Abstract:Neural Radiance Fields (NeRF) have achieved huge success in effectively capturing and representing 3D objects and scenes. However, to establish a ubiquitous presence in everyday media formats, such as images and videos, we need to fulfill three key objectives: 1. fast encoding and decoding time, 2. compact model sizes, and 3. high-quality renderings. Despite recent advancements, a comprehensive algorithm that adequately addresses all objectives has yet to be fully realized. In this work, we present CodecNeRF, a neural codec for NeRF representations, consisting of an encoder and decoder architecture that can generate a NeRF representation in a single forward pass. Furthermore, inspired by the recent parameter-efficient finetuning approaches, we propose a finetuning method to efficiently adapt the generated NeRF representations to a new test instance, leading to high-quality image renderings and compact code sizes. The proposed CodecNeRF, a newly suggested encoding-decoding-finetuning pipeline for NeRF, achieved unprecedented compression performance of more than 100x and remarkable reduction in encoding time while maintaining (or improving) the image quality on widely used 3D object datasets.
What problem does this paper attempt to address?
The main problems that this paper attempts to solve are the three major challenges faced by the current NeRF (Neural Radiance Fields) technology in practical applications: fast encoding and decoding time, compact model size, and high - quality rendering effects. Although NeRF has achieved great success in capturing and representing 3D objects and scenes, in order to make it a part of everyday media formats (such as images and videos), the above three key goals still need to be overcome. Current technological progress has not yet fully met these requirements.
Specifically, the paper proposes CodecNeRF, a new neural codec architecture, which aims to generate NeRF representations through a single forward pass, thereby achieving fast encoding and decoding, model compactness, and high - quality view synthesis. In addition, the paper also introduces a parameter - efficient fine - tuning method to adapt to new test instances, further improving the image - rendering quality and the compactness of the code.
### Main Contributions
1. **Propose CodecNeRF**: An encoding - decoding - fine - tuning pipeline for NeRF representation.
2. **Design a 3D - aware encoding - decoding architecture**: Efficiently aggregate multi - view images, generate compact codes, and generate NeRF representations from the codes.
3. **Parameter - efficient fine - tuning method**: Further fine - tune the NeRF representation consisting of MLP and feature planes.
4. **Achieve unprecedented compression ratios and encoding acceleration**: Achieve efficient compression and fast encoding of NeRF while maintaining high - quality rendering.
### Technical Details
- **Overall Architecture**: The encoder and decoder architectures of CodecNeRF are shown in Figure 1. The input is N images from different perspectives, which pass through the 2D image feature extraction module, the projection and aggregation module, and finally generate 3D features. These 3D features generate three 2D features through axis - aligned average pooling, and then generate multi - resolution triplanes through the triplane module.
- **3D Feature Compression**: Use the explicit - implicit hybrid NeRF representation method (triplane) to decompose the 3D volume into three 2D planes to reduce the number of bits required for storage and transmission.
- **Multi - resolution Triplanes**: Introduce hierarchical 3D - aware convolution blocks to generate multi - resolution triplanes, promoting spatial smoothness at different scales and better convergence.
- **Training Objectives**: Use L2 loss, LPIPS loss, and total variation regularization to optimize the model.
- **Parameter - efficient Fine - tuning**: Use the low - rank adaptation (LoRA) method to fine - tune the triplane and MLP, significantly reducing the trainable parameters required for optimization at test time.
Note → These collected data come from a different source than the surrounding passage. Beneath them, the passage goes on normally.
-- ==== Sys2Proof/Machine/Encoding.lean ====
section
/-! DEFINITION. What each instruction's entry says of its encoding: its opcode, its legal forms, the class of each
operand field, the values of X, SUB, SC, OD and the immediate it assigns, and the types it accepts (R71-R77, R81
and the field tables of the chapters); and the check of R80 step 5 made from it. -/
namespace Sys2Proof.Machine

/-- The width of an operand: fixed, or that of the type in force (R31). -/
inductive OpW where
  | w32 | w64 | w128 | ty
  deriving DecidableEq, Repr

/-- The class of an operand field (R32, R71). -/
inductive Cls where
  | unused                     -- must be zero
  | vdst (w : OpW)             -- vector destination
  | vsrc (w : OpW)             -- vector source
  | vindex                     -- a vector register, codes 0-47 (R421)
  | ssrc (w : OpW)             -- scalar source
  | sdst (w : OpW)             -- scalar destination, s61-s63 allowed
  | sdstNoMask (w : OpW)       -- scalar destination, s61-s63 reserved
  | ballot                     -- three scalars from 0-58, or 61 (R121)
  | pred                       -- predicate
  | predHalf                   -- 0 or 32 (R124)
  | acc                        -- accumulator 0-7
  | accEven                    -- accumulator 0, 2, 4 or 6 (R258)
  | desc (m top : Nat)         -- a multiple of m, at most top
  | only (n : Nat)             -- one value
  | spOther                    -- a special-register index whose write has no row of its own
  | free                       -- any value
  deriving DecidableEq, Repr

/-- Which element types an entry accepts and how it takes them (R74, R94, R104). -/
inductive TyRule where
  | ignored                    -- TO must be 0; the type in force is not used
  | accepts (l : List ETy)     -- the type in force is TY with TO = 1, else ETYPE
  | scalar                     -- TY with TO = 1 among I32, N32, I64, N64; else I32 (R104)
  deriving DecidableEq, Repr

/-- One entry's encoding rules. -/
structure OpSpec where
  op    : Nat
  s     : Bool := true
  l0    : Bool := true
  l1    : Bool := false
  w     : Bool := true
  lit   : Bool := false
  immB  : Bool := false
  immA  : Bool := false
  extZero : Bool := false
  d     : Cls := .unused
  a     : Cls := .unused
  b     : Cls := .unused
  c     : Cls := .unused
  x     : List Nat := [0]
  sub   : List Nat := [0]
  sc    : List Nat := [0]
  od    : List Nat := [0]
  scNeedsOd : Bool := false
  sat   : Bool := false
  ty    : TyRule := .ignored
  immOk : Nat → Bool := fun _ => true
  litOk : Nat → Bool := fun _ => true

/-- All type codes. -/
def allTypes : List ETy :=
  [.i32, .n32, .i64, .n64, .i16, .n16, .i8, .n8, .fp64, .fp32, .fp16, .bf16, .e5m2, .e4m3, .e2m1, .fx64]
/-- "float" of R106. -/
def floatTypes : List ETy := [.fp64, .fp32, .fp16, .bf16]
/-- "any float" of R106. -/
def anyFloatTypes : List ETy := [.fp64, .fp32, .fp16, .bf16, .e5m2, .e4m3, .e2m1]
/-- The I and N types (R106). -/
def intTypes : List ETy := [.i32, .n32, .i64, .n64, .i16, .n16, .i8, .n8]
/-- The types of the integer view of width 32 or 64 (R301). -/
def wideTypes : List ETy := [.i32, .n32, .i64, .n64, .fp64, .fp32, .fx64]

/-- Whether a type is 64 bits wide in registers (R43). -/
def tyIs64 : ETy → Bool
  | .i64 | .n64 | .fp64 | .fx64 => true
  | _ => false

/-- All values below n. -/
def upTo (n : Nat) : List Nat := List.range n

/-- The SUB field, 0 in form S (R72, R75). -/
def subOf (f : Fields) : Nat :=
  match f.ext with
  | .s => 0 | .l0 e => e.sub.toNat | .l1 _ q => q.toNat | .w e _ => e.sub.toNat

/-- The KIND-0 fields, all zero where there is no KIND-0 word (R75). -/
def ext0Of (f : Fields) : Ext0 :=
  match f.ext with
  | .l0 e => e | .w e _ => e | _ => Ext0.zero

/-- Whether the instruction carries a KIND-0 word. -/
def hasExt0 (f : Fields) : Bool :=
  match f.ext with
  | .l0 _ => true | .w _ _ => true | _ => false

/-- Whether the instruction carries an immediate or a literal. -/
def hasImm (f : Fields) : Bool :=
  match f.ext with
  | .l1 _ _ => true | .w _ _ => true | _ => false

/-- The third-source class of an entry with one (R95). -/
def third (f : Fields) (c : Cls) : Cls := if hasExt0 f then c else .unused

/-- The base operand of a memory instruction, by SB (R221). -/
def memBase (f : Fields) : Cls := if (subOf f).testBit 0 then .ssrc .w64 else .vsrc .w64

/-- The base operand of a scratchpad access, by SB (R285). -/
def scratchBase (f : Fields) : Cls := if (subOf f).testBit 0 then .ssrc .w32 else .vsrc .w32

/-- The base operand of an atomic, by SP and SB (R300). -/
def atomBase (f : Fields) : Cls := if (subOf f).testBit 1 then scratchBase f else memBase f

/-- The operand width of a memory width code (R223). -/
def widthOpW : Width → OpW
  | .w8 | .w16 | .w32 => .w32 | .w64 => .w64 | .w128 => .w128

/-- SUB values whose bits outside `mask` are zero and that satisfy a test. -/
def subs (mask : Nat) (p : Nat → Bool) : List Nat := (upTo 64).filter (fun q => (q &&& mask) == q && p q)

/-- A vector integer entry of R97: D, A, B or immediate. -/
def vec (op : Nat) : OpSpec :=
  { op := op, l1 := true, lit := true, immB := true, d := .vdst .ty, a := .vsrc .ty, b := .vsrc .ty,
    ty := .accepts allTypes }
/-- A vector entry with no second source and no immediate. -/
def vec1 (op : Nat) : OpSpec :=
  { op := op, d := .vdst .ty, a := .vsrc .ty, ty := .accepts allTypes }
/-- A scalar entry of R104. -/
def scal (op : Nat) : OpSpec :=
  { op := op, l1 := true, lit := true, immB := true, d := .sdst .ty, a := .ssrc .ty, b := .ssrc .ty,
    ty := .scalar }
/-- A floating-point entry of R106. -/
def flt (op : Nat) (l : List ETy) : OpSpec := { vec op with ty := .accepts l }
/-- A floating-point entry with one source. -/
def flt1 (op : Nat) (l : List ETy) : OpSpec := { vec1 op with ty := .accepts l }
/-- A special function with one source (R111). -/
def special (op : Nat) (l : List ETy) : OpSpec := { vec1 op with ty := .accepts l, x := upTo 16 }

/-- The rounding overrides of SUB[5:3]: 7 is reserved (R109). -/
def rndOk (q : Nat) : Bool := q / 8 != 7

/-- Whether SUB[5] may be set: sign extension of .8 and .16 (R221). -/
def sxOk (w : Width) (q : Nat) : Bool := !q.testBit 5 || w == .w8 || w == .w16

/-- A load or store of the load-store or constant route (R221, R223, R247). -/
def memSpec (op : Nat) (w : Width) (f : Fields) (dst : Bool) (ods : List Nat) (cp : Bool) : OpSpec :=
  { op := op + w.code, l1 := true, lit := true, d := if dst then .vdst (widthOpW w) else .vsrc (widthOpW w), a := memBase f,
    b := .vsrc .w32, x := upTo 16, od := ods, sc := if ods.length == 1 then [0] else upTo 5, scNeedsOd := true,
    sub := subs 63 fun q => (if cp then q / 8 % 4 != 3 else q / 8 % 4 == 0) &&
      (if dst then sxOk w q else !q.testBit 5) }

/-- CACHEOP of one operation (R253). -/
def cacheSpec (f : Fields) (k : Nat) (ods : List Nat) : OpSpec :=
  { op := 0xC9, s := k == 0, l1 := true, lit := true, a := memBase f, b := .vsrc .w32, x := upTo 16, od := ods,
    sc := if ods.length == 1 then [0] else upTo 5, scNeedsOd := true, sub := subs 63 fun q => q / 8 == k }

/-- The types that an atomic operation code accepts (R301). -/
def atomTypes (k : Nat) : List ETy :=
  if k ≤ 6 then wideTypes else if k ≤ 8 then [.i32, .n32, .i64, .n64] else [.fp32, .fp64]

/-- ATOM and RED (R300, R301). -/
def atomSpec (op : Nat) (f : Fields) (d : Cls) (ods : List Nat) (ops : List Nat) : OpSpec :=
  { op := op, l1 := true, lit := true, d := d, a := atomBase f, b := .vsrc .ty, x := upTo 16, od := ods,
    sc := upTo 5, sub := subs 63 fun q => ops.contains (q / 4), ty := .accepts (atomTypes (subOf f / 4)) }

/-- A barrier on a scratchpad offset or a roster id (R310). -/
def barSpec (op : Nat) (d b : Cls) (x : Nat) : OpSpec :=
  { op := op, l1 := true, lit := true, immA := true, d := d, a := .ssrc .w32, b := b, x := [x] }

/-- ACCWR of one operation (R270). -/
def accwrSpec (a : Cls) (x : Nat) : OpSpec := { op := 0xDD, d := .acc, a := a, x := [x] }

/-- TLBI of one kind (R239). -/
def tlbiSpec (a b : Cls) (x : Nat) : OpSpec := { op := 0xCC, a := a, b := b, x := [x], sc := [0, 1, 2, 3] }

/-- COLL of one kind (R428). -/
def collSpec (k : Nat) (reds : Nat) (a c : Cls) (ty : TyRule) : OpSpec :=
  { op := 0xF2, s := false, d := .ssrc .w64, a := a, b := .ssrc .w32, c := c, x := upTo 16, ty := ty,
    sub := subs 63 fun q => q % 8 == k && q / 8 < reds }
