/-- The whole package. `image` stands for the digests of the images that start-up loaded, and `signed` counts the identity key's
signatures (R392). `portQ` holds the packets that wait at the ports of a die whose bucket is at its floor, with their port
and flits (R362). `rate` is P and `bank` the charge of the capacitor banks, both in tokens: of a step of 1 µs, and in
all (R378, R382). `mem` holds package-local bytes at keys below 2^52, CXL-tier bytes at 2^52 and above, and
the control window at 2^53 and above; `past` holds the writes of the last 8,192 ns, newest first, and `point` the present of
the logical order (R324, R329); `sel`, `agenda` and `free` are this model's own: the path that the last
ISSUE_CYCLE chose, the steps to come, and the counter of free values. -/
structure State where
  cores    : List Core
  clusters : List Cluster
  dies     : List Die
  mem      : List Host.Cell
  past     : List Past
  point    : Nat
  knows    : List Known
  shoots   : List Shootdown
  poison   : List Nat
  latent   : List Nat
  l1       : List L1Sector
  correct  : List Nat
  logged   : List Nat
  time     : Nat
  boot     : Boot
  image    : Nat
  signed   : Nat
  ctxs     : List AsidCtx
  shardVer : List (Nat × Word)
  launches : List Launch
  crews    : List Crew
  nextCl   : Nat
  lists    : List WorkList
  saved    : List SavedCrew
  faults   : List FaultRec
  nmcs     : List NmcCmd
  thrash   : List Thrash
  migCtl   : Word
  rampset  : Word
  rate     : Nat
  gov      : GovState
  bank     : Nat
  govAt    : Nat
  badLanes : List (Nat × Nat)
  remapped : List (Nat × Nat)
  migration : Option Migration
  intents  : List Intent
  feature0 : Word
  pkgId    : Nat
  tier     : List Nat
  routes   : List (Nat × Word)
  groupRoutes : List (Nat × Word)
  fabCtl   : Word
  ports    : List Port
  remotes  : List RemoteReq
  outWrites : List OutWrite
  mcsts    : List McstOp
  notifies : List NotifyIn
  groups   : List Group
  meddled  : List (Nat × Nat)
  applying : List (Nat × Nat × List Byte)
  control  : Control
  outbox   : List OutMsg
  portQ    : List (Nat × Nat × OutMsg)
  nextId   : Nat
  free     : Nat
  sel      : Option PathRef
  agenda   : List Instr
  deriving DecidableEq, Repr

/-- Why a step stops. -/
inductive Fault where
  /-- An instruction was given to `exec` while no path is selected to issue it. Safe: the model stops. -/
  | noIssuer
  /-- The step of an agent was given to `exec` in a state in which that step cannot occur. Safe: it stops. -/
  | notEnabled
  /-- The package has no power or no valid image, so nothing issues (R392). Safe: it stops. -/
  | notRunning
  deriving DecidableEq, Repr

/-- Why an instruction has no meaning here. -/
inductive Refusal where
  /-- An instruction whose meaning is not written yet, by name. Safe: it stops. -/
  | notModelled (mnemonic : String)
  deriving DecidableEq, Repr

/-- An invalid activation bank (R112). -/
def ActBank.reset : ActBank := ⟨false, 0, 0, 0, 0, 0, 0, List.replicate 64 (0, 0, 0)⟩

/-- A core at reset: no train, no tokens, band 0, sampling off with K = 8 (R201, R202, R212). -/
def Core.reset : Core where
  slots := List.replicate 12 none
  lastEnd := List.replicate 12 none
  trackers := List.replicate 8 none
  actBanks := [ActBank.reset, ActBank.reset]
  actCur := 0
  tabld := none
  ftab := none
  balance := 0
  allot := 0
  band := 0
  raising := false
  bandMax := 0
  renewIn := 512
  heavy := []
  pipes := [0, 0, 0]
  sfu := 0
  banksTo := 0
  cycle := 0
  resv := none
  txResv := none
  txns := []
  sampctl := 16
  sampSlot := 0
  sampIn := 0
  issued := none
  ring := none
  tlb := []
  upper := []
  constants := []
  tiles := []
  icache := []
  wc := []
  tender := []
  iss := 0
  isl := 0
  mem := 0
  winEnd := 100000
  relock := false
  svcWait := 0
  gated := false

/-- A free accumulator holding +0 (R258). -/
def Acc.reset : Acc := ⟨none, List.replicate 96 (List.replicate 128 0)⟩

/-- A pair at reset: accumulators free, latch invalid (R258, R264). -/
def Pair.reset : Pair where
  queue := []
  accs := List.replicate 8 Acc.reset
  latch := ⟨false, ⟨0, 0⟩, 0, 0, List.replicate 96 (List.replicate 128 0), List.replicate 96 (List.replicate 8 0)⟩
- **Entropy - coding Fine - tuning Increments**: Use the neural compression method to entropy - code the fine - tuning increments, further compressing the model.
### Experimental Results
- **Datasets**: Experiments were carried out on the Objaverse, Google Scanned Objects (GSO), and DTU datasets.
- **Quantitative Evaluation**: Table 1 shows the quantitative results on the Objaverse and GSO datasets. CodecNeRF significantly outperforms the baseline model in metrics such as PSNR, SSIM, and MS - SSIM, and achieves a 100 - fold compression in storage requirements.
- **Qualitative Evaluation**: Figure 3 shows the new - view - synthesis results on the Objaverse dataset, demonstrating the fast - encoding ability and high - quality rendering effect of CodecNeRF.
In conclusion, CodecNeRF successfully solves the key challenges of NeRF in practical applications through an innovative encoding - decoding - fine - tuning pipeline, providing a new solution for the efficient processing of 3D media.